Table 1 shows the absolute thresholds of the signal and the individual results from the first two phases of the experiment. If the system were linear, then it would be expected that the difference between the levels of M1 required to mask the 10 and 40 dB sensation-level signals would be 30 dB. Although this is approximately the case for L4, the difference is greater for the other listeners and almost 60 dB for L5. Differences in level growth between a forward masker and a signal have been investigated in previous studies and can be generally well accounted for by a combination of internal noise and the effects of the compressive nonlinearity in the peripheral auditory system (Plack and Oxenham, 1998; Plack et al., 2002). Internal noise may reduce the masker level required for the low-level signal, because the internal noise contributes part of the effect required to mask the signal. This is especially true when there is compression at low levels: the more the signal is compressed, the closer in level is the internal representation of the signal to the noise floor and, hence, the greater the contribution of the noise floor to masking. A differential effect of compression on the masker and signal also leads to nonlinear growth. For example, if the masker is compressed more than the signal, then a given increase in physical masker level will require a smaller increase in physical signal level to maintain the same detectability. Because of the effects of compression, small individual differences in nonlinearity can lead to large individual differences in masked threshold.

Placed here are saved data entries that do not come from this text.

/-- What a command from outside needs before Fraiz acts on it. A step of a unit of Fraiz itself needs nothing here: it comes about
when the unit takes it. -/
def State.needs (s : State) (c : Instr) : Held :=
  match c with
  | .doorbellWrite w _ _ _ => s.regAccessAt c w 0x8000
  | .cheadWrite w _ _ => s.regAccessAt c w 0x8000
  | .qctlEnable w => s.regAccessAt c w 0x8000
  | .qctlDisable w => s.regAccessAt c w 0x8000
  | .qctlResume w => s.regAccessAt c w 0x8000
  | .qctlReset w => s.regAccessAt c w 0x8000
  | .invctlPartition w _ => s.regAccessAt c w 0x30000
  | .invctlContext w _ _ => s.regAccessAt c w 0x30000
  | .invctlRange w _ _ => s.regAccessAt c w 0x30000
  | .ctxcfgWrite w _ _ => s.regAccessAt c w 0x30000
  | .tbindWrite w _ _ => s.regAccessAt c w 0x30000
  | .fltRespRetry w _ => s.regAccessAt c w 0x38000
  | .fltRespAbort w _ => s.regAccessAt c w 0x38000
  | .fltRcfgWrite w _ => s.regAccessAt c w 0x38000
  | .trecWrite w _ _ _ => s.regAccessAt c w 0x38000
  | .pltCctlAbort w => s.regAccessAt c w 0x40000
  | .pltCctlRelease w => s.regAccessAt c w 0x40000
  | .pltCctlRetry w => s.regAccessAt c w 0x40000
  | .skcfgClr w _ => s.regAccessAt c w 0x50000
  | .skentRead w _ => s.regReadAt c w 0x50000
  | .readClearCounterRead w r _ => s.rcNeeds c w r
  | .lkaGctlWrite w _ => s.regAccessAt c w 0x60000
  | .lkaCtlWrite w _ => s.regAccessAt c w 0x60000
  | .talCountWrite w _ _ => s.regAccessAt c w 0x800000
  | .talThrWrite w _ _ => s.regAccessAt c w 0x800000
  | .townAssign w _ _ => s.regAccessAt c w 0x70000
  | .townRelease w _ => s.regAccessAt c w 0x70000
  | .windowCommit w => s.regAccessAt c w 0x70000
  | .agctlLeave w _ => s.regAccessAt c w 0x80000
  | .agctlJoin w _ => s.regAccessAt c w 0x80000
  | .linDisable w => s.regAccessAt c w 0x80000
  | .linEnable w => s.regAccessAt c w 0x80000
  | .linProbe w _ => s.regAccessAt c w 0x80000
  | .hostFenceRead w => s.regReadAt c w 0x9000
  | .claim w _ => s.regReadAt c w 0x10000
  | .sourceComplete w _ _ => s.regAccessAt c w 0x10000
  | .pendClear w _ _ => s.regAccessAt c w 0x10000
  | .tgtWrite w _ _ => s.regAccessAt c w 0x10000
  | .gctlWrite w _ => s.regAccessAt c w 0x10000
  | .sysevClear w _ => s.regAccessAt c w 0x10000
  | .tcactWrite w _ _ => s.regAccessAt c w 0x20000
  | .quotaWrite w _ _ _ _ => s.regAccessAt c w 0x20000
  | .amendmentGo w _ => s.regAccessAt c w 0xC0000
  | .uctlRejoin w => s.regAccessAt c w 0xC0000
  | .errStatClear w _ _ => s.regAccessAt c w 0x90000
  | .haltClear w => s.regAccessAt c w 0x90000
  | .tackGo w _ => s.regAccessAt c w 0xA0000
  | .tempClrpeak w => s.regAccessAt c w 0xA0000
  | .recFreeze w _ => s.regAccessAt c w 0xB0000
  | .recSnap w => s.regAccessAt c w 0xB0000
  | .recClrall w => s.regAccessAt c w 0xB0000
  | .recDataAccess w (.read _) => s.regReadAt c w 0xC0000
  | .recDataAccess w (.write _) => s.regAccessAt c w 0xB0000
  | .registerWrite w off _ _ => s.regAccessAt c w off.toNat
  | .bar2Write p _ _ _ => s.onLink c p.val [] []
  | .bar2Read p _ _ _ => s.onLink c p.val [] []
  | .bar2Atomicop p _ _ _ _ _ => s.onLink c p.val [] []
  | .configurationWrite p _ => s.onLink c p.val [] []
  | .initiateFlr p => s.onLink c p.val [] []
  | .atsInvalidationRequest p _ _ _ _ _ => s.onLink c p.val [] []
  | .prgResponse p _ _ => s.onLink c p.val [(2, 0)] [3]
  | .barSizeWrite l _ _ => { doms := [1 + l.val / 2], units := [(9, l.val / 2)], origin := some l.val, cmd := c }
  | .vfEnable l _ _ => { doms := [1 + l.val / 2], units := [(9, l.val / 2)], origin := some l.val, cmd := c }
  | .cxlMemRequest b _ _ => { doms := [1 + b2n b, 25], units := [(9, b2n b), (8, 0)], origin := some (2 * b2n b), cmd := c }
  | .biconflict b _ => { doms := [1 + b2n b, 25], units := [(9, b2n b), (8, 0)], origin := some (2 * b2n b), cmd := c }
  | .h2dSnoop b _ => { doms := [1 + b2n b], units := [(9, b2n b)], origin := some (2 * b2n b), cmd := c }
  | .inboundWr i _ _ _ => onPort c i
  | .inboundRd i _ _ _ => onPort c i
  | .inboundAtm i _ _ _ _ _ => onPort c i
  | .inboundCpl i _ _ => onPort c i
  | .inboundTadd i _ _ => onPort c i
  | .translate (.tile t _ _ _ _ _ _ _ _) => { doms := [0, 3], units := [(2, 0)], origin := some (256 + t.val), cmd := c }
  | .boundModeRequest (.tile t _ _ _ _ _ _ _ _) => { doms := [0, 3], units := [(2, 0)], origin := some (256 + t.val), cmd := c }
  | .boundModeRequest (.core k _ _ _ _ _ _ _) => { doms := [0, 3], units := [(2, 0)], origin := some (8 + k.val), cmd := c }
  | .rds a _ => toLining c (some a.val)
  | .rdx a _ => toLining c (some a.val)
  | .upg a _ => toLining c (some a.val)
  | .evc a _ => toLining c (some a.val)
  | .wbd a _ _ => toLining c (some a.val)
  | .snoopResponse a _ _ => toLining c (some a.val)
  | .sourceEdge _ => { doms := [0], cmd := c }   -- edges are latched while the unit is out (R425)
  | .sourceLineFall _ => { doms := [0], cmd := c }
  | _ => { cmd := c }

/-- Parties whose reads R118 orders alike: a tailor core, or the functions of one link. -/
def State.sameReader (s : State) : Who → Who → Bool
  | .core k, .core l => k == l
  | .fn p, .fn r => s.linkOf p.val == s.linkOf r.val
  | _, _ => false

/-- An invalidation that a party's write issued waits for its number (R122). -/
def State.numbering (s : State) (w : Who) : Bool :=
  s.trn.invHeld.any fun i => match i.2.2 with
    | .reg _ x => s.sameReader x w
    | _ => false

/-- The domains run, the units serve, and a read's invalidations are numbered. -/
def State.ready (s : State) (h : Held) : Bool :=
  h.doms.all (fun d => s.dom d == .run) && h.units.all (fun u => s.serving u.1 u.2) &&
    (match h.reader with
      | some w => !s.numbering w
      | none => true)

/-- A command held before keeps `h` behind it: what one interface brings keeps its order, but a write may pass a held read. -/
def Held.before (x h : Held) : Bool := x.origin.isSome && x.origin == h.origin && (x.reader.isNone || h.reader.isSome)

/-- Fraiz acts on the command at once. -/
def State.admits (s : State) (c : Instr) : Bool := s.ready (s.needs c) && !s.held.any fun x => x.before (s.needs c)

/-- The command is held, and wakes every domain that it needs (R25). -/
def State.hold (s : State) (c : Instr) : State :=
  let h := s.needs c
  let s1 := h.doms.foldl State.wake s
  { s1 with held := s1.held ++ [h] }

/-- A command from outside: acted on at once, or held until what it needs is there (R25, R26, R118, R122, R425). -/
def delivered (c : Instr) (s : State) (k : State → Ans) : Ans := if s.admits c then k s else .next (s.hold c)

/-- Some held command can go on: it is ready, and none of the earlier ones, `old`, keeps it behind. -/
def State.someReady (s : State) : List Held → List Held → Bool
  | [], _ => false
  | h :: r, old => (s.ready h && !old.any fun x => x.before h) || s.someReady r (old ++ [h])

/-- Every held command enters the queue again, in order; those that still wait are held anew. -/
def State.requeue (s : State) : State := { s with pending := s.pending ++ s.held.map (·.cmd), held := [] }

/-- Drop what is held of some interfaces: it was lost with the link. -/
def State.dropHeld (s : State) (p : Nat → Bool) : State :=
  { s with held := s.held.filter fun h => match h.origin with
      | some o => !p o
      | none => true }

/-! ### Where a function's BARs lie (R355, R356, R360) -/

/-- The function is a physical function (R350). -/
def State.isPf (s : State) (p : Nat) : Bool :=
  match s.part with
  | .v3s => p == 0 || (s.host.bifA && p == 3)
  | .v3x => p == 0 || p == 8 || (s.host.bifA && p == 7) || (s.host.bifB && p == 15)

/-- The partition of a link's physical function. -/
def State.pfOf (s : State) (l : Nat) : Nat :=
  match l with
  | 0 => 0
  | 1 => match s.part with | .v3s => 3 | .v3x => 7
  | 2 => 8
  | _ => 15

/-- log2 of the size of a function's BAR2 (R356). -/
def State.barLog (s : State) (p : Nat) : Nat := if s.isPf p then (s.link (s.linkOf p)).pfBar else (s.link (s.linkOf p)).vfBar

/-- log2 of the size of BAR `2k` of a physical or a virtual function (R355). -/
def Link.barSize (l : Link) (pf : Bool) (k : Nat) : Nat :=
  match k with
  | 0 => if pf then 26 else 24
  | 1 => if pf then l.pfBar else l.vfBar
  | _ => 14

/-- The 64 bits of the pair `2k`, `2k + 1` that are stored, the bits below the size apart. -/
def barStored (t : Tbl W32) (size k : Nat) : Nat :=
  let v := (t.get 0 (2 * k)).toNat + 2 ^ 32 * (t.get 0 (2 * k + 1)).toNat
  v / 2 ^ size * 2 ^ size

/-- The number of a virtual function within its physical function. -/
def State.vfNum (s : State) (p : Nat) : Nat := p - s.pfOf (s.linkOf p)

/-- The first host address of BAR `2k` of a function: a VF's stands at its place behind the VF BAR of the SR-IOV capability. -/
def State.barBase (s : State) (p k : Nat) : Nat :=
  let l := s.link (s.linkOf p)
  if s.isPf p then barStored (s.fn p).bars (l.barSize true k) k
  else barStored l.vfBars (l.barSize false k) k + (s.vfNum p - 1) * 2 ^ l.barSize false k

/-- A stream of a function that covers a range of host addresses is in an insecure state (R360). -/
def State.ideInsecure (s : State) (p a len : Nat) : Bool :=
  (s.link (s.linkOf p)).ide.any fun x =>
    x.2.rids.contains p && x.2.blocks.any (fun b => decide (b.1 ≤ a) && decide (a + len ≤ b.2)) && !x.2.secure

/-- Register accesses of a function come over such a stream. DESIGN CHOICE: a stream covers them when its block covers all of BAR0. -/
def State.ideBar0 (s : State) (p : Nat) : Bool :=
  s.ideInsecure p (s.barBase p 0) (2 ^ (s.link (s.linkOf p)).barSize (s.isPf p) 0)

/-! ### Who is heard -/

/-- The functions answer: start-up is over and the function is presented and not being reset (R368, R423). -/
def State.fnServes (s : State) (p : Nat) : Bool :=
  s.aon.boot == .ready && (s.fn p).enabled && (s.fn p).flr == .none

/-- A step of a unit that is out of service cannot come about (R425). -/
def inUnit (code inst : Nat) (s : State) (k : State → Ans) : Ans := if s.serving code inst then k s else .next s

/-- A completion from the host cannot arrive while the port of partition `p`'s function is out (R425). -/
def inPort (p : Nat) (s : State) (k : State → Ans) : Ans := inUnit 9 (s.linkOf p / 2) s k

/-- A tailor core's access: with its port closed it takes a bus error (R449). -/
def fromCore (c : Fin 8) (s : State) (k : State → Ans) : Ans :=
  if s.coreClosed c.val then .next (s.emit (.coreRsp c.val (.error .none))) else k s

/-- A register write reaches its unit: from a tailor core, or from a function that serves; any other is dropped (R368, R423). In
the recovery identity its offset is unassigned (R421). -/
def heard (w : Who) (s : State) (k : State → Ans) : Ans :=
  match w with
  | .core c => fromCore c s k
  | .fn p =>
    if s.fnServes p.val && !s.ideBar0 p.val then k s
    else if s.aon.boot = .recovery ∧ p.val = 0 then .next s.badAccess
    else .next s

The results from phase 3 are shown in Figure 2A (low-level conditions) and Figure 2B (medium-level conditions). Signal thresholds are plotted as a function of the level of M2 relative to its threshold in the presence of M1. A sensation level of 0 dB refers to an M2 level that was at threshold in the combined-masker condition (as determined in phase 2). In each plot, the signal threshold for M1 alone (M1 level was fixed for each overall level condition) is indicated by the horizontal dotted line. The amount of additional masking produced by M2 is indicated by the difference between the horizontal dotted line and the filled symbols.

Figure 2

The individual results of phase 3 of the experiment. The results are shown separately for the low-level (A) and medium-level (B) conditions. Signal threshold is plotted as a function of the level of M2 relative to it smasked threshold in the presence (more ...)

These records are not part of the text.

/-- The head slug's own seal, with 0 in the entries of extensions it does not have. -/
def headOk (b : Bytes) (phase : Nat) : Bool := headSeal b phase && extSeals b 0 phase

/-- What ring data is worth (R66, R67). -/
inductive Seal where
  | accept
  | bad
  | pastEnd                               -- the ring ends before the last extension
  | beyond                                -- the extensions lie beyond TAIL
  | again                                 -- TAIL has moved on to cover them (DESIGN CHOICE: they are read again, uncounted)
  deriving DecidableEq, Repr

def State.sealOf (s : State) (q : Nat) (b : Bytes) : Seal :=
  let v := s.queue q
  let phase := v.qphase.toNat
  let here := b.length / 64 - 1
  let ext := slugExt b
  if !headOk b phase then .bad
  else if here < ext then
    (if ringSize v.qsize < v.head.toNat % ringSize v.qsize + 1 + ext then .pastEnd
     else if (v.tail - v.head).toNat < 1 + ext then .beyond
     else .again)
  else if extSeals b here phase then .accept
  else .bad

/-- A slug whose data has come back, other than a mismatch. -/
def State.takeSlug (s : State) (q : Nat) (b : Bytes) (k : Seal) : State :=
  let s1 := s.dropFetch q
  match k with
  | .accept =>
    (s1.modQueue q fun v =>
      { v with rereads := 0, fetch := { st := .accepted, slug := b.take (64 * (1 + slugExt b)) } }).settleAccepted q
  | .pastEnd => s1.haltQueue q 4
  | .beyond => s1.modQueue q fun v => { v with st := .idle }
  | _ => s1

/-! ### Commands ending (R85) -/

/-- Steps 4 and 5 of R85, when the command leaves. -/
def State.finishCmd (s : State) (c : Cmd) : State :=
  let s1 := s.dropCmd c.queue c.pos
  let s2 := if slugCt c.slug && !c.noTally then s1.tallyAdd (slugCtally c.slug) (slugCtinc c.slug) else s1
  let isrc := (s.queue c.queue).isrc.toNat
  let s3 := if slugIrq c.slug && isrc != 0 then s2.raise isrc else s2
  s3.pumpRecords c.queue

/-- Step 3 of R85: the record, when one is written and its turn has come. -/
def State.recordStep (s : State) (c : Cmd) : State :=
  if c.needsRecord then (s.setCmd { c with st := .recordDue, ftag := none }).pumpRecords c.queue else s.finishCmd c

/-- Step 2 of R85: the flushing read of R52. One that cannot be sent fails (R53, R352); one without a tag waits for it (R348). -/
def State.flushStep (s : State) (c : Cmd) : State :=
  match c.hostLast with
  | none => s.recordStep c
  | some (a, at_) =>
    if s.canSend c.part then
      let id := s.nextId
      if !s.tagRoom c.part 1 then s
      else ((({ s with nextId := id + 1 } : State).setCmd { c with st := .flushing, ftag := some id }).chargeTo c.part 1).flushRead
        c.part a id at_
    else ((s.haltQueue c.queue 8).dropCmd c.queue c.pos).pumpRecords c.queue

/-- The flushing read of a command has completed, or has failed (R53, R82). -/
def State.flushEnds (s : State) (c : Cmd) (ok : Bool) : State :=
  if c.aborted then (s.dropCmd c.queue c.pos).pumpRecords c.queue
  else if ok then s.recordStep c
  else ((s.haltQueue c.queue 8).dropCmd c.queue c.pos).pumpRecords c.queue

/-- A WCOMMIT's commit has taken effect, and with WAITDRAIN its window has drained (R301). -/
def State.windowDone (s : State) (c : Cmd) : Bool :=
  match c.window with
  | none => false
  | some n => c.st == .running && (s.win n).pend.isNone && (!bit (numAt c.slug 14 1) 0 || (s.win n).drain == 0)

/-! ### Aborting (R82) -/

/-- The requests of a command that takes no engine. -/
def Owner.alone (q : Nat) (pos : BitVec 16) : Owner → Bool
  | .swRecord k x => k == q && x == pos
  | .swList k x => k == q && x == pos
  | .tadd k x => k == q && x == pos
  | .record k x => k == q && x == pos
  | _ => false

In the medium-level conditions (Fig. 2B), across all levels of M2, the effect of combining the two maskers was usually much greater than their individual effects. The addition of M2 to M1 produced a substantial increase in masking even when M2 was below its own masked threshold. The increase in masking found with both maskers present was not as marked in the low-level conditions (Fig. 2A). Combined-masker thresholds for most listeners were close to those found for M1 alone for the lower M2 levels (and close for all M2 levels for listeners L3 and L4). Thus, the subthreshold masking effects appear to be much stronger at medium levels than at low levels, although in both cases, the effect of two maskers was usually greater than that of one alone (the exception being L3 at low levels).

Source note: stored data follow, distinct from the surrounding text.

/-- The update of a row: computed, and written unless a value is not finite (NANSKIP). -/
def State.updateRow (s : State) (n : Nat) (b rcd : Bytes) (d : Dist) : State :=
  match d.home rcd with
  | none => s
  | some (seg, va) =>
    let v := s.comp n
    let w := v.poolGrads b rcd
    let e := recElem rcd
    let fmt := segFmt rcd seg
    let x := slugExtn b 1
    let f32 (off : Nat) : Val := fp32.value (numAt x off 4)
    let ovr := (w.accs d.idx e).any (·.overflow)
    let v1 := { v with flags := v.flags ||| (if ovr then 2 else 0) }
    match optStep (gOpt b) fmt e (f32 44) (f32 48) (f32 52) (gradOf w b rcd d.idx) d.row with
    | none => (s.setComp n ({ v1 with flags := v1.flags ||| 0x20 }.mark d.idx)).compGo n
    | some new =>
      (s.setComp n (v1.setDist d.idx fun d => { d with upd := true })).rowWrites n d va new (optWrites (gOpt b) fmt e)

/-- Every row cache is told that a row has changed (R40). -/
def State.tellRow (s : State) (n i : Nat) : State := s.toTiles (.rowInval (s.comp n).table (s.comp n).slotB i)

/-- A write response of a row: the last one tells every row cache, and the request stays until they have acknowledged (R40). -/
def State.rowWritten (s : State) (n i : Nat) (x : Req) : State :=
  if 1 < (s.piecesOf (.cmpUpdate n i)).length then s.dropReq x.id
  else ((s.setReq { x with st := .done (x.st.out?.getD (.dev 0)) }).setComp n
    ((s.comp n).setDist i fun d => { d with told := true })).tellRow n i

/-- The acknowledgements are here: the row's response is counted, and its mark is set (R40, R154). A row with a failed write has none. -/
def State.rowDone (s : State) (n i : Nat) : State :=
  let v := s.comp n
  if v.dists.any fun d => d.idx == i && d.bad then s.compGo n
  else (s.setComp n { v.mark i with upds := v.upds + 1, done := v.done + 1 }).compGo n

/-- A row's write met a bus error. What the row's other writes have changed must leave the row caches too. -/
def State.rowBad (s : State) (n i : Nat) : State :=
  let s1 := s.setComp n ((s.comp n).setDist i fun d => { d with bad := true })
  if 1 < (s.piecesOf (.cmpUpdate n i)).length then s1 else s1.tellRow n i

/-! ### SWATCH (R222, R223) -/

/-- Entries a partition may hold. -/
def State.swatchShare (s : State) : Nat := match s.part with | .v3s => 4096 | .v3x => 1024

/-- Entries a partition holds. -/
def State.swatchUse (s : State) (p : Nat) : Nat := (s.cmp.swatch.filter fun e => e.table / 512 == p).length

/-- The entries of a list, in order. -/
def swatchList (t : Nat) (slotB : Bool) (b : Bytes) : List SwEntry :=
  (List.range (b.length / 16)).map fun i =>
    { table := t, slotB := slotB, idx := numAt b (16 * i) 4, seg := numAt b (16 * i + 4) 1, va := addr57 b (16 * i + 8) }

/-- Install one entry; it replaces one with the same key. -/
def putSwatch (es : List SwEntry) (e : SwEntry) : List SwEntry :=
  es.filter (fun x => !(x.table == e.table && x.slotB == e.slotB && x.idx == e.idx)) ++ [e]

/-- All entries are installed, or none. -/
def State.installSwatch (s : State) (c : Cmd) (b : Bytes) : State :=
  let t := 512 * (c.queue / 256) + numAt c.slug 12 2
  let sb := swSlotB c.slug
  let es := swatchList t sb b
  let base := if bit (numAt c.slug 14 1) 1 then s.cmp.swatch.filter fun e => !(e.table == t && e.slotB == sb) else s.cmp.swatch
  let all := es.foldl putSwatch base
  let stop (st : Nat) := s.endCmd c.queue c.pos st 0 0 [] 0
  if ((s.table t).slot sb).st ≠ .staged then stop 0x2C
  else if es.any fun e => decide (recRows c.list ≤ e.idx) || decide (recNseg c.list ≤ e.seg) then stop 3
  else if s.swatchShare < (all.filter fun e => e.table / 512 == c.queue / 256).length then stop 0x2A
  else ({ s with cmp := { s.cmp with swatch := all } } : State).endCmd c.queue c.pos 0 0 0 [] 0

/-- The slot's record is here: the list is read, when it has entries. -/
def State.swatchRecord (s : State) (c : Cmd) (rcd : Bytes) : State :=
  if !recordOk rcd then s.endCmd c.queue c.pos 0x28 0 0 [] 0
  else
    let c1 := { c with list := rcd }
    let s1 := s.setCmd c1
    let n := numAt c.slug 16 4
    if n = 0 then s1.installSwatch c1 []
    else s1.addReads (.swList c.queue c.pos) 0x108 c.part (s.cmdCtx c.queue) (addr57 c.slug 20) (16 * n) .read

/-! ### Meanings -/

/-- R205, R208: the pinned record. -/
def execEpochRecordRead (n : Fin 16) (r : Reply) (s0 : State) : Ans :=
  gated (8 + n.val) s0 fun s =>
    s.compBack n.val (.cmpRecord n.val) (((s.piecesOf (.cmpRecord n.val)).head?.map (·.id)).getD 0) r fun s rcd =>
      let v := s.comp n.val
      let b := s.compSlug n.val
      let v1 := { v with record := some rcd }
      match s.recordFail v b rcd with
      | some st =>
        ((s.setComp n.val (v1.noteFail { status := st, pos := 0 })).discard n.val (fun h => h.target == 0) (fun _ => false) 7).compGo n.val
      | none => ((s.setComp n.val v1).checkOffsets n.val).compGo n.val

/-- R214, R215, R226: a piece of a stream, or a bag's gradient vector. -/
def execStreamReadReturn (n : Fin 16) (id : Nat) (r : Reply) (s0 : State) : Ans :=
  gated (8 + n.val) s0 fun s =>
    match (s.req? id).map Req.owner with
    | some (.cmpStream m k) =>
      if m ≠ n.val then .next s
      else s.compBack m (.cmpStream m k) id r fun s d =>
        let s1 := s.setComp m ((s.comp m).addStream k d)
        ((if k = 2 then s1.checkOffsets m else s1).compGo m)
    | some (.cmpGrad m bag) =>
      if m ≠ n.val then .next s
      else s.compBack m (.cmpGrad m bag) id r fun s d =>
        (s.setComp m { s.comp m with grads := (s.comp m).grads.set bag d }).compGo m
    | _ => .next s

/-- R209, R210. -/
def execPlacementReadReturn (n : Fin 16) (id : Nat) (r : Reply) (s0 : State) : Ans :=
  gated (8 + n.val) s0 fun s =>
    match (s.req? id).map Req.owner with
    | some (.cmpPlace m i) =>
      if m ≠ n.val then .next s
      else s.compBack m (.cmpPlace m i) id r fun s d =>
        let v := s.comp m
        (s.setComp m (v.resolve i (placeOf (v.record.getD []) (leNat d)))).compGo m
    | _ => .next s

/-- R219, R221, R225: the row enters the accumulators of its groups; a SCATTER keeps it for its update. -/
def execRowReadReturn (n : Fin 16) (id : Nat) (r : Reply) (s0 : State) : Ans :=
  gated (8 + n.val) s0 fun s =>
    match (s.req? id).map Req.owner with
    | some (.cmpRow m i) =>
      if m ≠ n.val then .next s
      else s.compBack m (.cmpRow m i) id r fun s d =>
        let v := s.comp m
        let b := s.compSlug m
        let rcd := v.record.getD []
        match v.dists.find? fun x => x.idx == i with
        | none => s.compGo m
        | some x =>
          let v1 := match x.place with | .at_ _ _ _ => { v with fetch := v.fetch + 1 } | _ => v
          let s1 := s.meterFetch v.part x.place.meter
          if gScatter b then (s1.setComp m (v1.setDist i fun y => { y with row := d })).compGo m
          else
            let seg := ((x.home rcd).map (·.1)).getD 0
            let v2 := v1.poolRow b rcd i (rowValues (segFmt rcd seg) (recElem rcd) d)
            (s1.setComp m (v2.setDist i fun y => { y with got := true })).compGo m
    | _ => .next s

/-- R218, R224, R225, R228: a window whose every row is accumulated, or marked, closes. -/
def execWindowClose (n : Fin 16) (s0 : State) : Ans :=
  gated (8 + n.val) s0 fun s =>
    let v := s.comp n.val
    let b := s.compSlug n.val
    if (s.compCmd n.val).isSome && v.record.isSome && !v.pre && !v.kill && !v.fence && v.winDone && decide (v.wstart < v.adm) &&
        (match v.fail with | some f => !gScatter b && (f.status == 5 || f.status == 0x29) | none => true) then
      let hits := v.dists.filter fun d => d.place != .absent
      let s1 := (s.trackWindow v).pcntAdd v.part 3 v.winLooks
      let s2 := hits.foldl (fun s d => s.meterLook v.part d.place.meter (v.multiplicity d.idx)) s1
      let multi := gScatter b && hits.any fun d => v.seen.contains d.idx
      let w := { v.leaveWindow with
        wins := v.wins + 1, look := v.look + v.winLooks, ngrp := v.ngrp + v.winGroups,
        seen := if gScatter b then (v.seen ++ hits.map (·.idx)).eraseDups else v.seen,
        flags := v.flags ||| (if multi then 0x40 else 0) }
      .next ((s2.setComp n.val w).compGo n.val)
    else .next s

/-- R154, R226 to R228. -/
def execScatterRowUpdate (n : Fin 16) (s0 : State) : Ans :=
  gated (8 + n.val) s0 fun s =>
    let v := s.comp n.val
    let b := s.compSlug n.val
    match (s.compCmd n.val).isSome && gScatter b && !v.kill && !v.fence && v.fail.isNone, v.record, v.rowDue with
    | true, some rcd, some d => .next (s.updateRow n.val b rcd d)
    | _, _, _ => .next s

/-- R216, R249 to R253: results are written in bag order. -/
def execResultWrite (n : Fin 16) (s0 : State) : Ans :=
  gated (8 + n.val) s0 fun s =>
    let v := s.comp n.val
    let b := s.compSlug n.val
    match (s.compCmd n.val).isSome && !gScatter b && !v.kill && !v.fence && v.resultReady b, v.record with
    | true, some rcd =>
      let vals := v.resultVals b rcd v.done
      let data := packElems (gOfmt b) (vals.map (roundElem (gOfmt b)))
      let va := (gDst b + v.done * gDstride b) % 2 ^ 57
      let w := { v with done := v.done + 1, flags := v.flags ||| BitVec.ofNat 16 (v.resultFlags b v.done vals),
                        acc := v.acc.filter fun t => t.1 != v.done }
      .next (((s.setComp n.val w).compWrites n.val (.cmpResult n.val v.done) va data).compSettle n.val)
    | _, _ => .next s

/-- R35, R37: the response of a result's write. -/
def State.resultBack (s : State) (n : Nat) (x : Req) (r : WReply) : State :=
  match s.writeBack x r with
  | none => s
  | some (.error e, _) => s.bounceAt x (x.st.out?.getD (.dev 0)) e
  | some (.done, s1) => (s1.dropReq x.id).compSettle n

/-- R35, R40: the response of a row's write, or, once its row caches are told, their acknowledgements. -/
def State.updateBack (s : State) (n i : Nat) (x : Req) (r : WReply) : State :=
  if (s.comp n).dists.any fun d => d.idx == i && d.told then ((s.dropReq x.id).rowDone n i).compSettle n
  else match s.writeBack x r with
    | none => s
    | some (.error e, _) => (s.rowBad n i).bounceAt x (x.st.out?.getD (.dev 0)) e
    | some (.done, s1) => s1.rowWritten n i x

/-- R35, R37, R40. DESIGN CHOICE: the row caches' acknowledgements of a row come as a second response of its last write. -/
def execCompositorWriteResponse (n : Fin 16) (id : Nat) (r : WReply) (s0 : State) : Ans :=
  gated (8 + n.val) s0 fun s =>
    match s.req? id with
    | none => .next s
    | some x =>
      match x.owner with
      | .cmpResult m _ => .next (if m = n.val then s.resultBack m x r else s)
      | .cmpUpdate m i => .next (if m = n.val then s.updateBack m i x r else s)
      | _ => .next s

/-- The accessing party may clear and read a tracker (R239). -/
def State.mayTrack (s : State) (w : Who) (k : Nat) : Bool := isMgr w || (s.cmp.trk.get {} k).part.toNat == whoPart w

/-- R239. -/
def execSkcfgClr (w : Who) (k : Fin 16) (s_ : State) : Ans :=
  delivered (.skcfgClr w k) s_ fun t_ =>
  heard w t_ fun s =>
    if s.mayTrack w k.val then
      .next { s with cmp := { s.cmp with trk := s.cmp.trk.set k.val { s.cmp.trk.get {} k.val with ents := [] } } }
    else .next s

/-- A 64-bit read of the entry that ENTRY names, and the state after it, with ENTRY advanced (R239). -/
def State.skentRead (s : State) (w : Who) (k : Nat) : Nat × State :=
  let t := s.cmp.trk.get {} k
  if s.mayTrack w k then
    let e := t.ents.get (0, 0) t.ptr.toNat
    (2 ^ 32 * e.2.toNat + e.1.toNat, { s with cmp := { s.cmp with trk := s.cmp.trk.set k { t with ptr := t.ptr + 1 } } })
  else (0, s)

/-- R239. -/
def execSkentRead (w : Who) (k : Fin 16) (s_ : State) : Ans :=
  delivered (.skentRead w k) s_ fun t_ =>
  heardRead w t_ fun s => .next (answerRead w (s.skentRead w k.val))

Threshold here is defined (arbitrarily) as the level that gives 71% correct performance on the discrimination task. To provide a more rigorous test of whether M2 was detectable, independent of any specific threshold criterion, an analysis of the individual trials of the adaptive tracks from phase 2 was used to construct psychometric functions for the detection of M2 in the presence of M1. Percentage correct values were converted into measures of the detectability index, d′ (Elliot, 1964; Hacker and Ratcliff, 1979). These functions are shown in Figure 3. For the medium-level conditions, for four of the five listeners (L2, L3, L4, and L5), detection of M2 was effectively at chance (33% correct) when M2 was at a sensation level of -8 dB or less during an adaptive track. For these four listeners, linear fits to plots of d′ against M2 sensation level had d′= 0 (chance performance) intercepts ranging from -7.8 to -2.0 dB. Thus, at sensation levels of -9 and -12 dB, M2 was completely inaudible, yet it still made a substantial contribution to masking when combined with M1 (mean threshold increase of 7.1 dB).

Figure 3

Individual psychometric functions derived from the adaptive tracks of phase 2 of the experiment, for the low-level (A) and medium-level (B) conditions. The detectability index, d′, for the detection of M2 in the presence of M1 is plotted against (more ...)

Linear-summation model

To test the hypothesis that the summation of the masking effects is a linear process, thresholds from phase 3 were simulated using a computational model of auditory processing. The model was similar to that used in previous studies to model forward masking and the additivity of nonsimultaneous maskers (Penner, 1980; Plack and O’Hanlon, 2003). The model assumes that the responses to the maskers and the signal are combined at some stage in the auditory system, although an advantage of the present approach is that it is not necessary to specify the nature of the combinatorial mechanism or how the temporal response declines over time. Hence, because the temporal locations of the maskers and signals in this experiment remained constant, it was not necessary to include a time parameter in the simulations. The temporal parameters of forward masking have been dealt with in previous studies (Plack and Oxenham, 1998).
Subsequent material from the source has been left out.